Brabin L, Brabin B J, Liboon L
J Trop Med Hyg. 1984 Apr;87(2):91-7.
This study investigates decision making in an under-fives clinic by examining the referral of children for nutritional help on the basis of weight-for-age assessments ('Road to Health Card'). The weight-for-age status of each child is compared with his weight-for-height status. Children with a weight-for-height status of less than 89% and who were still failing to gain weight were considered 'at risk' and in need of referral. Of 28 such children, only four were referred. The growth curves of five wasted children who were not referred showed acute weight loss. It is suggested that community health nurses may experience problems in interpreting the trend of a child's growth curve, possibly because the information is inadequate or because they fail to interpret the given information correctly. Alternatively, community health nurses may have other reasons for nonreferral and these are also discussed. The study also considers whether incorporating a weight-for-height assessment into the clinic routine would increase the efficiency of nutritional intervention. However, there appears to be no obvious advantage if children's ages are known and the majority of children are not severely malnourished. The emphasis should be on training, not on new techniques.

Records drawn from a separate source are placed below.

-- ==== Sys2Proof/Tests/Slice0.lean ====
section
/-! SUPPORT. Tests of one decode or one step each, with the expected values of spec/95_test_vectors.md (the vector's id stands at
the test), and for every obligation with hypotheses a witness that meets them, at the boundaries of its clauses. -/

namespace Sys2Proof.Machine.Tests

/-! ### Helpers -/

/-- The reset state with the word `w` at 0x200 and its PC there. -/
def at200 (w : Nat) : State := State.reset.withFetchWord 16 w

/-- The same on hardware with other parameters. -/
def withParams (p : Params) (w : Nat) : State := (State.resetWith p).withFetchWord 16 w

/-- The state after one step, none where the step stops. -/
def after (s : State) : Option State :=
  match step s with
  | .next t => some t
  | .fault _ => none
  | .refused _ => none

/-- One fact about the state after one step. -/
def stepGives (s : State) (p : State → Bool) : Bool := (after s).any p

/-- Bytes written from address `a` upwards. -/
def withBytes (s : State) (a : Nat) (bytes : List Byte) : State := copyImage a bytes s

/-! ### Words that are no instruction (30_encoding.md R97; vectors FD6 to FD10), one per family that has some -/

theorem test_illformed_family0 : wellFormedWord 0x00E1#16 = false ∧ decode 0x0123#16 = .unknown 0x0123#16 := by decide
theorem test_illformed_family5 : wellFormedWord 0x512F#16 = false ∧ decode 0x512F#16 = .unknown 0x512F#16 := by decide
theorem test_illformed_family8 : wellFormedWord 0x812D#16 = false ∧ decode 0x812D#16 = .unknown 0x812D#16 := by decide
theorem test_illformed_family9 : wellFormedWord 0x9121#16 = false ∧ decode 0x9121#16 = .unknown 0x9121#16 := by decide
theorem test_illformed_familyE : wellFormedWord 0xE1A0#16 = false ∧ decode 0xE1A0#16 = .unknown 0xE1A0#16 := by decide
theorem test_illformed_familyF : wellFormedWord 0xF166#16 = false ∧ decode 0xF166#16 = .unknown 0xF166#16 := by decide
theorem test_too_few_bytes : decodeBytes [0x60#8] = .tooShort [0x60#8] := by decide

/-! ### Every constructor's word, written out from 30_encoding.md R92 and R96 -/

theorem test_decode_cls : decodeTableWord 16 0b0000000011100000 = some .cls := by decide
theorem test_decode_ret : decodeTableWord 16 0b0000000011101110 = some .ret := by decide
theorem test_decode_jp : decodeTableWord 16 0b0001101010111100 = some (.jp 0xABC#12) := by decide
theorem test_decode_call : decodeTableWord 16 0b0010101010111100 = some (.call 0xABC#12) := by decide
theorem test_decode_seImm : decodeTableWord 16 0b0011000101011010 = some (.seImm 0x1#4 0x5A#8) := by decide
theorem test_decode_sneImm : decodeTableWord 16 0b0100000101011010 = some (.sneImm 0x1#4 0x5A#8) := by decide
theorem test_decode_seReg : decodeTableWord 16 0b0101000100100000 = some (.seReg 0x1#4 0x2#4) := by decide
theorem test_decode_ldImm : decodeTableWord 16 0b0110111100000001 = some (.ldImm 0xF#4 0x01#8) := by decide
theorem test_decode_addImm : decodeTableWord 16 0b0111000111111110 = some (.addImm 0x1#4 0xFE#8) := by decide
theorem test_decode_ldReg : decodeTableWord 16 0b1000000100100000 = some (.ldReg 0x1#4 0x2#4) := by decide
theorem test_decode_orReg : decodeTableWord 16 0b1000000100100001 = some (.orReg 0x1#4 0x2#4) := by decide
theorem test_decode_andReg : decodeTableWord 16 0b1000000100100010 = some (.andReg 0x1#4 0x2#4) := by decide
theorem test_decode_xorReg : decodeTableWord 16 0b1000000100100011 = some (.xorReg 0x1#4 0x2#4) := by decide
theorem test_decode_addReg : decodeTableWord 16 0b1000000100100100 = some (.addReg 0x1#4 0x2#4) := by decide
theorem test_decode_subReg : decodeTableWord 16 0b1000000100100101 = some (.subReg 0x1#4 0x2#4) := by decide
theorem test_decode_shr : decodeTableWord 16 0b1000000100100110 = some (.shr 0x1#4 0x2#4) := by decide
theorem test_decode_subnReg : decodeTableWord 16 0b1000000100100111 = some (.subnReg 0x1#4 0x2#4) := by decide
theorem test_decode_shl : decodeTableWord 16 0b1000000100101110 = some (.shl 0x1#4 0x2#4) := by decide
theorem test_decode_sneReg : decodeTableWord 16 0b1001000100100000 = some (.sneReg 0x1#4 0x2#4) := by decide
theorem test_decode_ldI : decodeTableWord 16 0b1010101010111100 = some (.ldI 0xABC#12) := by decide
theorem test_decode_jpV0 : decodeTableWord 16 0b1011101010111100 = some (.jpV0 0xABC#12) := by decide
theorem test_decode_rnd : decodeTableWord 16 0b1100001100001111 = some (.rnd 0x3#4 0x0F#8) := by decide
theorem test_decode_drw : decodeTableWord 16 0b1101000100101111 = some (.drw 0x1#4 0x2#4 0xF#4) := by decide
theorem test_decode_skp : decodeTableWord 16 0b1110010110011110 = some (.skp 0x5#4) := by decide
theorem test_decode_sknp : decodeTableWord 16 0b1110010110100001 = some (.sknp 0x5#4) := by decide
theorem test_decode_ldVxDt : decodeTableWord 16 0b1111010000000111 = some (.ldVxDt 0x4#4) := by decide
theorem test_decode_ldVxKey : decodeTableWord 16 0b1111001100001010 = some (.ldVxKey 0x3#4) := by decide
theorem test_decode_ldDtVx : decodeTableWord 16 0b1111001100010101 = some (.ldDtVx 0x3#4) := by decide
theorem test_decode_ldStVx : decodeTableWord 16 0b1111001100011000 = some (.ldStVx 0x3#4) := by decide
theorem test_decode_addI : decodeTableWord 16 0b1111001000011110 = some (.addI 0x2#4) := by decide
theorem test_decode_ldFont : decodeTableWord 16 0b1111001000101001 = some (.ldFont 0x2#4) := by decide
theorem test_decode_ldBcd : decodeTableWord 16 0b1111001000110011 = some (.ldBcd 0x2#4) := by decide
theorem test_decode_storeRegs : decodeTableWord 16 0b1111001001010101 = some (.storeRegs 0x2#4) := by decide
theorem test_decode_loadRegs : decodeTableWord 16 0b1111001001100101 = some (.loadRegs 0x2#4) := by decide

/-! ### The cycle (vectors FD1, FD4, FD6, FD12) -/

/-- FD1: big-endian fetch. -/
theorem test_fetch_big_endian : (withBytes State.reset 0x200 [0x12, 0x34]).fetchWord = 0x1234#16 := by decide
/-- FD4: the second byte of the fetch at 0xFFF is the font's first byte. -/
theorem test_fetch_wraps :
    stepGives (withBytes { State.reset with pc := 0xFFF#16 } 0xFFF [0x6A])
      (fun t => t.readV 0xA#4 = 0xF0#8 ∧ t.pc = 0x1001#16) = true := by decide
/-- FD6: the state is unchanged but for the latch. -/
theorem test_unknown_word_latches :
    after (at200 0x0FFF) = some { at200 0x0FFF with fault := some (.unknownOpcode 0x0FFF#16 0x200#16) } := by decide
/-- FD12. -/
theorem test_latched_cycle_stops :
    step { at200 0x6005 with fault := some (.pcOutOfRange 0x1000#16) } = .fault (.latched (.pcOutOfRange 0x1000#16)) :=
  rfl

/-! ### Arithmetic and logic (vectors AL) -/

/-- AL2. -/
theorem test_ldImm : stepGives (at200 0x6F01) (fun t => t.readV vf = 0x01#8 ∧ t.pc = 0x202#16) = true := by decide
/-- AL3. -/
theorem test_addImm_wraps_without_flag :
    stepGives (((at200 0x7001).setV 0 0xFF#8).setV vf 0x5A#8) (fun t => t.readV 0 = 0x00#8 ∧ t.readV vf = 0x5A#8) = true := by
  decide
/-- AL6. -/
theorem test_ldReg : stepGives ((at200 0x8010).setV 1 0x37#8) (fun t => t.readV 0 = 0x37#8) = true := by decide
/-- AL7. -/
theorem test_orReg_keeps_VF :
    stepGives ((((at200 0x8011).setV 0 0xF0#8).setV 1 0x0F#8).setV vf 0x5A#8)
      (fun t => t.readV 0 = 0xFF#8 ∧ t.readV vf = 0x5A#8) = true := by decide
/-- AL8. -/
theorem test_andReg :
    stepGives (((at200 0x8012).setV 0 0xF3#8).setV 1 0x3C#8) (fun t => t.readV 0 = 0x30#8) = true := by decide
/-- AL9. -/
theorem test_xorReg :
    stepGives (((at200 0x8013).setV 0 0xFF#8).setV 1 0x0F#8) (fun t => t.readV 0 = 0xF0#8) = true := by decide
/-- AL12. -/
theorem test_addReg_carry :
    stepGives (((at200 0x8014).setV 0 0xFF#8).setV 1 0x02#8) (fun t => t.readV 0 = 0x01#8 ∧ t.readV vf = 0x01#8) = true := by
  decide
/-- AL17: the sum is lost and the flag remains. -/
theorem test_addReg_into_VF :
    stepGives (((at200 0x8F04).setV vf 0x01#8).setV 0 0x02#8) (fun t => t.readV vf = 0x00#8) = true := by decide
/-- AL21. -/
theorem test_subReg_equal :
    stepGives (((at200 0x8015).setV 0 0x33#8).setV 1 0x33#8) (fun t => t.readV 0 = 0x00#8 ∧ t.readV vf = 0x01#8) = true := by
  decide
/-- AL19. -/
theorem test_subReg_borrow :
    stepGives (((at200 0x8015).setV 0 0x10#8).setV 1 0x20#8) (fun t => t.readV 0 = 0xF0#8 ∧ t.readV vf = 0x00#8) = true := by
  decide
/-- FD11 and AL25: Y is ignored. -/
theorem test_shr_ignores_Y :
    stepGives (((at200 0x82F6).setV 2 0x05#8).setV vf 0xF0#8) (fun t => t.readV 2 = 0x02#8 ∧ t.readV vf = 0x01#8) = true := by
  decide
/-- AL30. -/
theorem test_shr_of_VF : stepGives ((at200 0x8F06).setV vf 0x03#8) (fun t => t.readV vf = 0x01#8) = true := by decide
/-- AL33. -/
theorem test_subnReg_borrow :
    stepGives (((at200 0x8017).setV 0 0x20#8).setV 1 0x10#8) (fun t => t.readV 0 = 0xF0#8 ∧ t.readV vf = 0x00#8) = true := by
  decide
/-- AL36. -/
theorem test_subnReg_into_VF :
    stepGives (((at200 0x8F07).setV vf 0x02#8).setV 0 0x03#8) (fun t => t.readV vf = 0x01#8) = true := by decide
/-- AL38. -/
theorem test_shl :
    stepGives ((at200 0x800E).setV 0 0x7F#8) (fun t => t.readV 0 = 0xFE#8 ∧ t.readV vf = 0x00#8) = true := by decide
/-- AL41. -/
theorem test_shl_of_VF : stepGives ((at200 0x8F0E).setV vf 0x80#8) (fun t => t.readV vf = 0x01#8) = true := by decide
/-- AL43. -/
theorem test_rnd :
    stepGives ((at200 0xC30F).supplyByte 0xA7#8)
      (fun t => t.readV 3 = 0x07#8 ∧ t.supplied = [] ∧ t.draws = 1) = true := by decide

/-! ### Control flow (vectors CF) -/

/-- CF1. -/
theorem test_jp : stepGives (at200 0x1234) (fun t => t.pc = 0x234#16) = true := by decide
/-- CF4, at 0x200: the sixteenth return address. -/
theorem test_call_fills_stack :
    stepGives { at200 0x2300 with sp := 15#8 }
      (fun t => t.stack[15] = 0x0202#16 ∧ t.sp = 16#8 ∧ t.pc = 0x300#16) = true := by decide
/-- CF5, at 0x200. -/
theorem test_call_overflow :
    after { at200 0x2300 with sp := 16#8 } =
      some { at200 0x2300 with sp := 16#8, fault := some (.stackOverflow 0x2300#16 0x200#16) } := by decide
/-- CF8: the popped address is not masked and not checked. -/
theorem test_ret :
    stepGives { at200 0x00EE with sp := 1#8, stack := State.reset.stack.set 0 0x1000#16 }
      (fun t => t.sp = 0#8 ∧ t.pc = 0x1000#16 ∧ t.stack[0] = 0x1000#16 ∧ t.fault = none) = true := by decide
/-- CF7, S9. -/
theorem test_ret_underflow :
    after (at200 0x00EE) = some { at200 0x00EE with fault := some (.stackUnderflow 0x00EE#16 0x200#16) } := by decide
/-- CF9. -/
theorem test_seImm_skips : stepGives (at200 0x3100) (fun t => t.pc = 0x204#16) = true := by decide
/-- CF10. -/
theorem test_seImm_goes_on : stepGives ((at200 0x3100).setV 1 0x01#8) (fun t => t.pc = 0x202#16) = true := by decide
/-- CF11. -/
theorem test_sneImm_skips : stepGives ((at200 0x4100).setV 1 0x01#8) (fun t => t.pc = 0x204#16) = true := by decide
/-- CF12. -/
theorem test_sneImm_goes_on : stepGives (at200 0x4100) (fun t => t.pc = 0x202#16) = true := by decide
/-- CF13. -/
theorem test_seReg_skips :
    stepGives (((at200 0x5230).setV 2 0x44#8).setV 3 0x44#8) (fun t => t.pc = 0x204#16) = true := by decide
/-- CF14. -/
theorem test_seReg_goes_on :
    stepGives (((at200 0x5230).setV 2 0x44#8).setV 3 0x45#8) (fun t => t.pc = 0x202#16) = true := by decide
/-- CF16. -/
theorem test_sneReg_skips :
    stepGives (((at200 0x9230).setV 2 0x44#8).setV 3 0x45#8) (fun t => t.pc = 0x204#16) = true := by decide
/-- CF17. -/
theorem test_sneReg_goes_on : stepGives ((at200 0x9220).setV 2 0x44#8) (fun t => t.pc = 0x202#16) = true := by decide
/-- CF19: not reduced modulo 4096. -/
theorem test_jpV0 : stepGives ((at200 0xBFFF).setV 0 0xFF#8) (fun t => t.pc = 0x10FE#16 ∧ t.fault = none) = true := by decide

/-! ### Index register and memory (vectors MI) -/

/-- MI1. -/
theorem test_ldI : stepGives (at200 0xA300) (fun t => t.i = 0x0300#16) = true := by decide
/-- MI2. -/
theorem test_addI_wraps_and_keeps_VF :
    stepGives ((((at200 0xF21E).setI 0x0FF0#16).setV 2 0x20#8).setV vf 0x5A#8)
      (fun t => t.i = 0x0010#16 ∧ t.readV vf = 0x5A#8) = true := by decide
/-- The other value of the parameter (43_memory_index.md R191): X = 15, the old VF is the addend and the flag is written afterwards. -/
theorem test_addI_with_flag :
    stepGives (((withParams { defaultParams with fx1eSetsVF := true } 0xFF1E).setI 0x0FFF#16).setV vf 0x02#8)
      (fun t => t.i = 0x0001#16 ∧ t.readV vf = 0x01#8) = true := by decide
/-- With another `FONT_BASE` (43_memory_index.md R192): 0x50 + 5 * 0xA, and glyph A's bytes are there (20_memory.md R63). -/
theorem test_ldFont_other_base :
    stepGives ((withParams { defaultParams with fontBase := 0x050 } 0xF029).setV 0 0x1A#8)
      (fun t => t.i = 0x0082#16 ∧
        t.memRead 0x082#12 = 0xF0#8 ∧ t.memRead 0x086#12 = 0x90#8 ∧ t.memRead 0x000#12 = 0x00#8) = true := by decide
/-- MI6. -/
theorem test_ldFont : stepGives ((at200 0xF029).setV 0 0x1A#8) (fun t => t.i = 0x0032#16) = true := by decide
/-- MI13: the third digit overwrites the font's first byte. -/
theorem test_ldBcd_wraps :
    stepGives (((at200 0xF033).setI 0x0FFE#16).setV 0 0x7B#8)
      (fun t => t.memRead 0xFFE#12 = 0x01#8 ∧ t.memRead 0xFFF#12 = 0x02#8 ∧ t.memRead 0x000#12 = 0x03#8 ∧ t.i = 0x0FFE#16)
      = true := by decide
/-- MI9. -/
theorem test_ldBcd_digits :
    stepGives (((at200 0xF033).setI 0x0300#16).setV 0 0xFF#8)
      (fun t => t.memRead 0x300#12 = 0x02#8 ∧ t.memRead 0x301#12 = 0x05#8 ∧ t.memRead 0x302#12 = 0x05#8) = true := by decide
/-- MI14. -/
theorem test_storeRegs :
    stepGives (((((at200 0xF255).setI 0x0400#16).setV 0 0x11#8).setV 1 0x22#8).setV 2 0x33#8)
      (fun t => t.memRead 0x400#12 = 0x11#8 ∧ t.memRead 0x402#12 = 0x33#8 ∧ t.memRead 0x403#12 = 0x00#8 ∧ t.i = 0x0400#16)
      = true := by decide
/-- MI16: the sixteenth register wraps to 0x007. -/
theorem test_storeRegs_wraps :
    stepGives (((at200 0xFF55).setI 0x0FF8#16).setV vf 0x10#8)
      (fun t => t.memRead 0x007#12 = 0x10#8 ∧ t.memRead 0x008#12 = 0x20#8) = true := by decide
/-- MI17. -/
theorem test_loadRegs :
    stepGives (withBytes (((at200 0xF265).setI 0x0400#16).setV 3 0x77#8) 0x400 [0x11, 0x22, 0x33])
      (fun t => t.readV 0 = 0x11#8 ∧ t.readV 2 = 0x33#8 ∧ t.readV 3 = 0x77#8 ∧ t.i = 0x0400#16) = true := by decide
/-- MI20: the font's first byte. -/
theorem test_loadRegs_font : stepGives (at200 0xF065) (fun t => t.readV 0 = 0xF0#8) = true := by decide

本研究通过检查基于年龄别体重评估(“健康之路卡”)为儿童提供营养帮助的转诊情况,来调查一家五岁以下儿童诊所的决策过程。将每个儿童的年龄别体重状况与其身高别体重状况进行比较。身高别体重状况低于89%且仍未增重的儿童被视为“有风险”,需要转诊。在28名此类儿童中,只有4名被转诊。5名未被转诊的消瘦儿童的生长曲线显示体重急剧下降。研究表明,社区健康护士在解读儿童生长曲线趋势时可能会遇到问题,这可能是因为信息不足,或者是因为他们未能正确解读所提供的信息。或者,社区健康护士不转诊可能还有其他原因,本文也对此进行了讨论。该研究还考虑将身高别体重评估纳入诊所常规流程是否会提高营养干预的效率。然而,如果已知儿童年龄且大多数儿童没有严重营养不良,似乎没有明显优势。重点应该是培训,而不是新技术。